Virginia shook her head. “I don’t know.”
“You don’t know? You gave him up, too? Why in God’s name would you do that?”
Tears welled in Virginia’s eyes and Kevin laid his hand gently on Cait’s arm. “Maybe you should let her tell the story in her own way,” he suggested. “I’m sure she’ll get to that when she’s ready.” Cait looked the distraught woman in the eyes and she nodded gratefully.
“Thank you,” she said. She took a shuddering breath and continued. “Incidences of twin births run throughout our family’s genealogy, as far back as can be traced. Lots of twins, twins born roughly two of every three generations; a statistically impossible number of twins. For many families, twin births are a burden due to the fact that they require twice as much food, twice as much clothing, twice as much attention, twice as much of everything. For a young family without a lot of money, having twins can be stressful and difficult—”

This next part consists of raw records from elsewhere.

-- ==== Sys2Proof/Proofs/LoopCommands.lean ====
section
/-! LOOP_STATE (R247, R263), AUTOTUNE (R257, R260), TABLE_CAPTURE (R265) and the instant of a swap (R251). -/

namespace Sys2Proof.Machine

open Sys2Proof

/-! LOOP_STATE. -/

/-- The loop with a request that waits for its next sample. -/
def LoopSt.asked (x : LoopSt) (want : Nat) (ref : Nat × Nat) : LoopSt := { x with req := some (want, ref) }

/-- The axis with a request that waits for its next sample. -/
def AxisSt.asked (x : AxisSt) (want : Nat) (ref : Nat × Nat) : AxisSt := { x with req := some (want, ref) }

section loopState

variable {s : State} {ring idx : Nat} {c : Cmd} (hr : s.Ready ring idx c) (hp : c.Plain opLoopState 4)
  (habsent : s.leAbsentOf c = none) (hgrp : objGrp c.objid = 1) (hmodes : s.inMode modesCrs = true)
  (hsafe : s.mo.mode = .safe → (c.par 0).toNat = 3)
include hr hp habsent hgrp hmodes hsafe

theorem exec_loopState_loop (hunit : objUnit c.objid = 0x18) (hn : objInst c.objid < 1024) (hwant : (c.par 0).toNat ∈ [1, 2, 3, 4])
    (hoff : s.loopState (objInst c.objid) ≠ 0) (htune : s.loopState (objInst c.objid) ≠ 6) :
    exec (.loopState ring idx) s = .next ((s.setLoop (objInst c.objid)
      ((s.loop (objInst c.objid)).asked (c.par 0).toNat c.ref)).start c) := by
  show execLoopState ring idx s = _
  refine (hr.runCmd hp.isOp ((State.verdict_own hr hp hp.inline habsent ?bad (fun h => Bool.noConfusion h) ?modes).trans ?own)).trans
    (congrArg _ ?effect)
  case bad => simp [hgrp, hunit, hn, hwant]
  case modes => simpa [hmodes, imp_iff_not_or] using hsafe
  case own => simp [hunit, hoff, htune]
  case effect => exact if_neg (by simp [hunit])

theorem exec_loopState_axis (hunit : objUnit c.objid = 0x19) (hn : objInst c.objid < 128) (hwant : (c.par 0).toNat ∈ [1, 3, 5])
    (hen : s.flag AX_AXIS_EN (objInst c.objid) = true) :
    exec (.loopState ring idx) s = .next ((s.setAxis (objInst c.objid)
      ((s.axis (objInst c.objid)).asked (c.par 0).toNat c.ref)).start c) := by
  show execLoopState ring idx s = _
  refine (hr.runCmd hp.isOp ((State.verdict_own hr hp hp.inline habsent ?bad (fun h => Bool.noConfusion h) ?modes).trans ?own)).trans
    (congrArg _ ?effect)
  case bad => simp [hgrp, hunit, hn, hwant]
  case modes => simpa [hmodes, imp_iff_not_or] using hsafe
  case own => simp [hunit, hen]
  case effect => exact if_pos hunit

end loopState

/-! AUTOTUNE. -/

/-- A tuning of loop `n` from its present output. -/
def State.tuneRun (s : State) (n : Nat) : TuneRun :=
  ⟨(s.loop n).law.u, s.elapsed, false, 0, 0, 0, [], [], (s.loopIn n).y, (s.loopIn n).y⟩

/-- The loop that begins to tune. -/
def State.tuningLoop (s : State) (n : Nat) : LoopSt :=
  { s.loop n with
    tune := some (s.tuneRun n), goal := none, sp := (if (s.loopIn n).rBad then (s.loop n).sp else (s.loopIn n).r) }

/-- The loop whose tuning ends without a result moves back to `u0`. -/
def LoopSt.untuned (x : LoopSt) (r : TuneRun) : LoopSt := { x with tune := none, goal := some r.u0 }

section autotune

variable {s : State} {ring idx : Nat} {c : Cmd} (hr : s.Ready ring idx c) (hp : c.Plain opAutotune 4)
  (habsent : s.leAbsentOf c = none) (hform : tuneBad c = false) (hmode : s.tuneMode (objInst c.objid) = true)
include hr hp habsent hform hmode

theorem exec_autotuneStart_begins (hop : c.tuneOp = 1) (hrule : s.rd LE_TUNE_RULE (objInst c.objid) ≤ 5)
    (hst : s.loopState (objInst c.objid) = 1 ∨ s.loopState (objInst c.objid) = 2) (hbank : s.actBank (objInst c.objid) = 0)
    (hswap : (s.loop (objInst c.objid)).swap = none) (hbad : (s.loopIn (objInst c.objid)).bad = false) :
    exec (.autotuneStart ring idx) s = .next (((s.setLoop (objInst c.objid) (s.tuningLoop (objInst c.objid))).wr
      LE_STAT_STATE (objInst c.objid) 6).done c 0 0 0 0) := by
  have hmine : (c.opcode == opAutotune && c.tuneOp != 2) = true := by simp [hp.1, hop]
  have hrule' : ¬ 5 < s.rd LE_TUNE_RULE (objInst c.objid) := Nat.not_lt.2 hrule
  have hst' : (s.loopState (objInst c.objid) != 1 && s.loopState (objInst c.objid) != 2) = false := by
    rcases hst with h | h <;> simp [h]
  show execAutotuneStart ring idx s = _
  refine hr.runCmd hmine ((State.verdict_own hr hp hp.inline habsent ?bad (fun h => Bool.noConfusion h) hmode).trans ?own)
  case bad => simp [hform, hop, hrule']
  case own => simp [hst', hbank, hswap, hbad]

theorem exec_autotuneStop_ends (hop : c.tuneOp = 2) :
    exec (.autotuneStop ring idx) s = .next ((s.tuneAbort (objInst c.objid) 5).done c 0 0 0 0) := by
  have hmine : (c.opcode == opAutotune && c.tuneOp == 2) = true := by simp [hp.1, hop]
  show execAutotuneStop ring idx s = _
  exact hr.runCmd hmine (State.verdict_own hr hp hp.inline habsent (by simp [hform]) (fun h => Bool.noConfusion h) hmode)

end autotune

theorem exec_autotuneTmaxExpiry_due {s : State} {n : Nat} {r : TuneRun} (hon : s.leOn = true) (htune : (s.loop n).tune = some r)
    (hdue : r.startAt + s.rd LE_TUNE_TMAX n * unitsPerSec ≤ s.elapsed) :
    exec (.autotuneTmaxExpiry n) s = .next (s.tuneAbort n 2) := by
  show execAutotuneTmaxExpiry n s = _
  simp only [execAutotuneTmaxExpiry, htune]
  exact if_pos (by simp [hon, hdue])

/-- The registers that the end of a tuning writes. -/
def tuneEndWords (n cause : Nat) : List (Field × Nat × Nat × Nat) :=
  [(LE_STAT_STATE, n, 0, 1), (LE_TUNE_RES, n, 0, 2), (LE_TUNE_CAUSE, n, 0, cause)]

theorem State.tuneAbort_eq {s : State} {n : Nat} {r : TuneRun} (htune : (s.loop n).tune = some r) (cause : Nat) :
    s.tuneAbort n cause = ((s.setLoop n ((s.loop n).untuned r)).written (tuneEndWords n cause)).notify 0x18 6 0 n cause 0 0 := by
  simp only [State.tuneAbort, htune]
  rfl

/-- A tuning that ends without a result: HOLD, RES 2 and the cause, the output back to `u0` (R260). -/
theorem State.tuneAbort_effect {s : State} (hi : s.Inv) (hok : mapOk (fun _ => LoopSt.init) s.le.loops = true) {n : Nat} {r : TuneRun}
    (htune : (s.loop n).tune = some r) {cause : Nat} (hcause : cause < 2 ^ 6) :
    (s.tuneAbort n cause).loopState n = 1 ∧ (s.tuneAbort n cause).rd LE_TUNE_RES n = 2 ∧
      (s.tuneAbort n cause).rd LE_TUNE_CAUSE n = cause ∧ ((s.tuneAbort n cause).loop n).tune = none ∧
      ((s.tuneAbort n cause).loop n).goal = some r.u0 := by
  have h1 : (s.setLoop n ((s.loop n).untuned r)).Inv := hi
  have hw : ((s.setLoop n ((s.loop n).untuned r)).written (tuneEndWords n cause)).Inv := State.written_inv h1 _
  have hle : ((s.setLoop n ((s.loop n).untuned r)).written (tuneEndWords n cause)).le = (s.tuneAbort n cause).le := by
    rw [State.tuneAbort_eq htune]
    exact State.notify_moves.keep hw .le rfl
  have hloop : (s.tuneAbort n cause).loop n = (s.loop n).untuned r := by
    rw [State.loop, ← hle, State.written_le]
    exact State.setLoop_loop hok n _
  have hrd : ∀ g : Field, g.unit = 0x18 → (s.tuneAbort n cause).rd g n =
      ((s.setLoop n ((s.loop n).untuned r)).written (tuneEndWords n cause)).rd g n := fun g hg => by
    rw [State.tuneAbort_eq htune]
    exact State.notify_moves.rd hw (by rw [hg]; rfl) n
  refine ⟨(hrd LE_STAT_STATE rfl).trans (State.rd_written_head h1 rfl rfl n 1), (hrd LE_TUNE_RES rfl).trans ?_,
    (hrd LE_TUNE_CAUSE rfl).trans ?_, by rw [hloop]; rfl, by rw [hloop]; rfl⟩
  · rw [tuneEndWords, State.written_cons]
    exact State.rd_written_head (State.wrk_inv h1 _ _ _ _) rfl rfl n 2
  · rw [tuneEndWords, State.written_cons, State.written_cons]
    exact (State.rd_written_head (State.wrk_inv (State.wrk_inv h1 _ _ _ _) _ _ _ _) rfl rfl n cause).trans (Nat.mod_eq_of_lt hcause)

theorem State.tuneAbort_inflight {s : State} (hi : s.Inv) (n cause : Nat) :
    (s.tuneAbort n cause).mb.inflight = s.mb.inflight := (State.tuneAbort_moves.keep hi .phases rfl).symm

/-! TABLE_CAPTURE. -/

/-- A capture of axis `n` begins at its reference. -/
def State.capturing (s : State) (n : Nat) (c : Cmd) : AxisSt :=
  { s.axis n with cap := some ⟨c.ref, (c.par 0).toNat, 0, (s.axis n).rPos, [], []⟩ }

theorem exec_tableCapture_begins {s : State} {ring idx : Nat} {c : Cmd} (hr : s.Ready ring idx c) (hp : c.Plain opTableCapture 4)
    (habsent : s.leAbsentOf c = none) (hunit : objUnit c.objid = 0x19) (hgrp : objGrp c.objid = 1) (hn : objInst c.objid < 128)
    (hfin : finite f32 (c.par 0).toNat = true) (hpos : flt f32 0 (c.par 0).toNat = true) (hauth : s.authorized c = true)
    (hmodes : s.inMode modesC = true) (hst : s.axisState (objInst c.objid) = 1) (hloop : s.flag AX_AXIS_VLOOP (objInst c.objid) = true) :
    exec (.tableCapture ring idx) s = .next (((s.wr AX_STAT_STATE (objInst c.objid) 6).setAxis (objInst c.objid)
      (s.capturing (objInst c.objid) c)).start c) := by
  show execTableCapture ring idx s = _
  refine hr.runCmd hp.isOp ((State.verdict_own hr hp hp.inline habsent ?bad (fun _ => hauth) hmodes).trans ?own)
  case bad => simp [hunit, hgrp, hn, hfin, hpos]
  case own => simp [hst, hloop]

/-! LE_SWAP_INSTANT. -/

/-- A listed key reads its value. -/
theorem mget_of_mem {α : Type} [DecidableEq α] {d : Nat → α} {k : Nat} {v : α} : ∀ {m : AMap α} {lo : Nat},
    mapOkFrom d lo m = true → (k, v) ∈ m → mget d m k = v ∧ lo ≤ k
  | (k', v') :: t, lo, hm, h => by
    simp only [mapOkFrom, Bool.and_eq_true, decide_eq_true_eq] at hm
    obtain ⟨⟨hlo, -⟩, ht⟩ := hm
    rcases List.mem_cons.1 h with heq | hmem
    · obtain ⟨rfl, rfl⟩ := Prod.mk.inj heq
      exact ⟨if_pos rfl, hlo⟩
    · obtain ⟨hread, hlt⟩ := mget_of_mem ht hmem
      rw [mget, if_neg (by omega), if_neg (by omega)]
      exact ⟨hread, by omega⟩

theorem State.swap_of_leSwaps {s : State} (hok : mapOk (fun _ => LoopSt.init) s.le.loops = true) {n : Nat} {w : LoopSwap}
    (h : (n, w) ∈ s.leSwaps) : (s.loop n).swap = some w := by
  obtain ⟨⟨k, x⟩, hmem, hx⟩ := List.mem_filterMap.1 h
  obtain ⟨w', hswap, heq⟩ := Option.map_eq_some_iff.1 hx
  obtain ⟨rfl, rfl⟩ := Prod.mk.inj heq
  rw [State.loop, (mget_of_mem hok hmem).1]
  exact hswap

/-- The loop without a pending swap. -/
def LoopSt.unswapped (x : LoopSt) : LoopSt := { x with swap := none }

/-- The loop `n` with its pending swap gone and its bank changed. -/
def State.swapEnded (s : State) (n bank : Nat) : State :=
  ((s.setLoop n (s.loop n).unswapped).setFlag LE_STAT_SWAP_PEND n false).wr LE_STAT_ACT_BANK n bank

/-- A loop that swaps; it may have its output to absorb (R252). -/
theorem State.loopSwap_eq {s : State} {n : Nat} {w : LoopSwap} (hswap : (s.loop n).swap = some w) (hgrp : w.grp = 0) :
    ∃ b : Bool, s.loopSwap n w = if b then (s.swapEnded n w.bank).setLoop n
      { ((s.setLoop n (s.loop n).unswapped).setFlag LE_STAT_SWAP_PEND n false).loop n with absorb := some (s.actBank n) }
      else s.swapEnded n w.bank := by
  have hoff : s.leSwapOff n = (s.setLoop n (s.loop n).unswapped).setFlag LE_STAT_SWAP_PEND n false := by
    simp only [State.leSwapOff, hswap, hgrp, if_true]
    rfl
  rw [State.loopSwap, hoff]
  exact ⟨_, rfl⟩

theorem State.loopSwap_mb {s : State} {n : Nat} {w : LoopSwap} (hswap : (s.loop n).swap = some w) (hgrp : w.grp = 0) :
    (s.loopSwap n w).mb = s.mb := by
  obtain ⟨b, heq⟩ := State.loopSwap_eq hswap hgrp
  rw [heq]
  cases b <;> rfl

theorem State.loopSwap_effect {s : State} (hi : s.Inv) (hok : mapOk (fun _ => LoopSt.init) s.le.loops = true) {n : Nat} {w : LoopSwap}
    (hswap : (s.loop n).swap = some w) (hgrp : w.grp = 0) (hbank : w.bank < 2) :
    (s.loopSwap n w).actBank n = w.bank ∧ ((s.loopSwap n w).loop n).swap = none ∧
      (s.loopSwap n w).flag LE_STAT_SWAP_PEND n = false := by
  obtain ⟨b, heq⟩ := State.loopSwap_eq hswap hgrp
  have hi1 : (s.setLoop n (s.loop n).unswapped).Inv := hi
  have hok1 : mapOk (fun _ => LoopSt.init) (s.setLoop n (s.loop n).unswapped).le.loops = true := State.setLoop_ok hok n _
  have hread : (s.setLoop n (s.loop n).unswapped).loop n = (s.loop n).unswapped := State.setLoop_loop hok n _
  have hregs : (s.loopSwap n w).regs = (s.swapEnded n w.bank).regs := by
    rw [heq]
    cases b <;> rfl
  have hnone : ((s.loopSwap n w).loop n).swap = none := by
    rw [heq]
    cases b
    · exact congrArg LoopSt.swap hread
    · rw [if_pos rfl, State.setLoop_loop (s := s.swapEnded n w.bank) hok1]
      exact congrArg LoopSt.swap hread
  refine ⟨?_, hnone, ?_⟩
  · rw [State.actBank, State.rd_of_regs hregs]
    exact (State.rd_wr_same (State.setFlag_inv hi1 _ _ _) rfl n w.bank).trans (Nat.mod_eq_of_lt hbank)
  · rw [State.flag, State.rd_of_regs hregs, State.swapEnded]
    exact (congrArg (· != 0) (State.rdk_wrk_beside (State.setFlag_inv hi1 LE_STAT_SWAP_PEND n false) rfl n n _)).trans
      (State.flag_setFlag_same hi1 rfl n false)

/-- The one swap that is due takes effect; its command is answered and its notification sent. -/
theorem exec_leSwapInstant_one {s : State} {n : Nat} {w : LoopSwap} (hon : s.leOn = true) (hone : s.leSwaps = [(n, w)])
    (hdue : w.tb ≤ s.tai) (hgrp : w.grp = 0) : exec .leSwapInstant s =
      .next (((s.loopSwap n w).settle (some w.cmd) .ok 0 0 (some (Stamp.ofTai w.tb))).notifyAt 0x18 4 0
        (Stamp.ofTai w.tb) n w.bank 0 0) := by
  show execLeSwapInstant s = _
  simp [execLeSwapInstant, hon, hone, hdue, hgrp, List.eraseDups_cons]

/-- A swap at its instant: the bank, the pending swap gone, and the answer stamped with the instant (R251). -/
theorem leSwapInstant_effect {s : State} (hi : s.Inv) (hok : mapOk (fun _ => LoopSt.init) s.le.loops = true) {n : Nat} {w : LoopSwap}
    {c : Cmd} (hon : s.leOn = true) (hone : s.leSwaps = [(n, w)]) (hdue : w.tb ≤ s.tai) (hbank : w.bank < 2) (hgrp : w.grp = 0)
    (hcmd : c.ref = w.cmd) (hfind : s.findCmd c.ring c.order = some c) (hu : c.undecided = true) :
    ∃ t, exec .leSwapInstant s = .next t ∧ t.actBank n = w.bank ∧ (t.loop n).swap = none ∧ t.flag LE_STAT_SWAP_PEND n = false ∧
      t.Outcome c .ok 0 0 0 0 (some (Stamp.ofTai w.tb)) := by
  have hswap : (s.loop n).swap = some w := State.swap_of_leSwaps hok (by rw [hone]; exact List.mem_singleton.2 rfl)
  obtain ⟨hact, hnone, hpend⟩ := State.loopSwap_effect hi hok hswap hgrp hbank
  have hmb := State.loopSwap_mb hswap hgrp
  have hthere : (s.loopSwap n w).findCmd c.ring c.order = some c := by rw [State.findCmd, hmb]; exact hfind
  have hsettled := State.settle_eq hthere hu .ok 0 0 (some (Stamp.ofTai w.tb))
  have hs : ((s.loopSwap n w).setPhase c.ring c.order (.decided .ok 0 0 0 0 (some (Stamp.ofTai w.tb)))).Inv :=
    State.setPhase_moves.inv (State.loopSwap_moves.inv hi)
  refine ⟨_, exec_leSwapInstant_one hon hone hdue hgrp, ?_⟩
  rw [← hcmd, hsettled]
  refine ⟨(State.notifyAt_moves.rd hs rfl n).trans hact, ?_, (State.notifyAt_moves.flag hs rfl n).trans hpend, ?_⟩
  · rw [State.loop, ← (State.notifyAt_moves.keep hs .le rfl : _ = _)]
    exact hnone
  · rw [State.Outcome, State.notifyAt_inflight hs]
    exact State.setPhase_mem (by rw [hmb]; exact List.mem_of_find?_eq_some hfind) hu _

end Sys2Proof.Machine
end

“You gave up your children because it might be difficult?” Cait interrupted. Kevin stroked her arm and she closed her mouth reluctantly. She could feel her face flush and her mouth was set in an angry line.
“No,” Virginia answered simply. “That’s not why we gave you up. I mention these issues as examples of the many problems faced by the typical family with twins. To provide a little perspective. For your father and me, the problem was a far different one.” She gazed into Cait’s eyes and Cait felt her mother reaching into her very soul.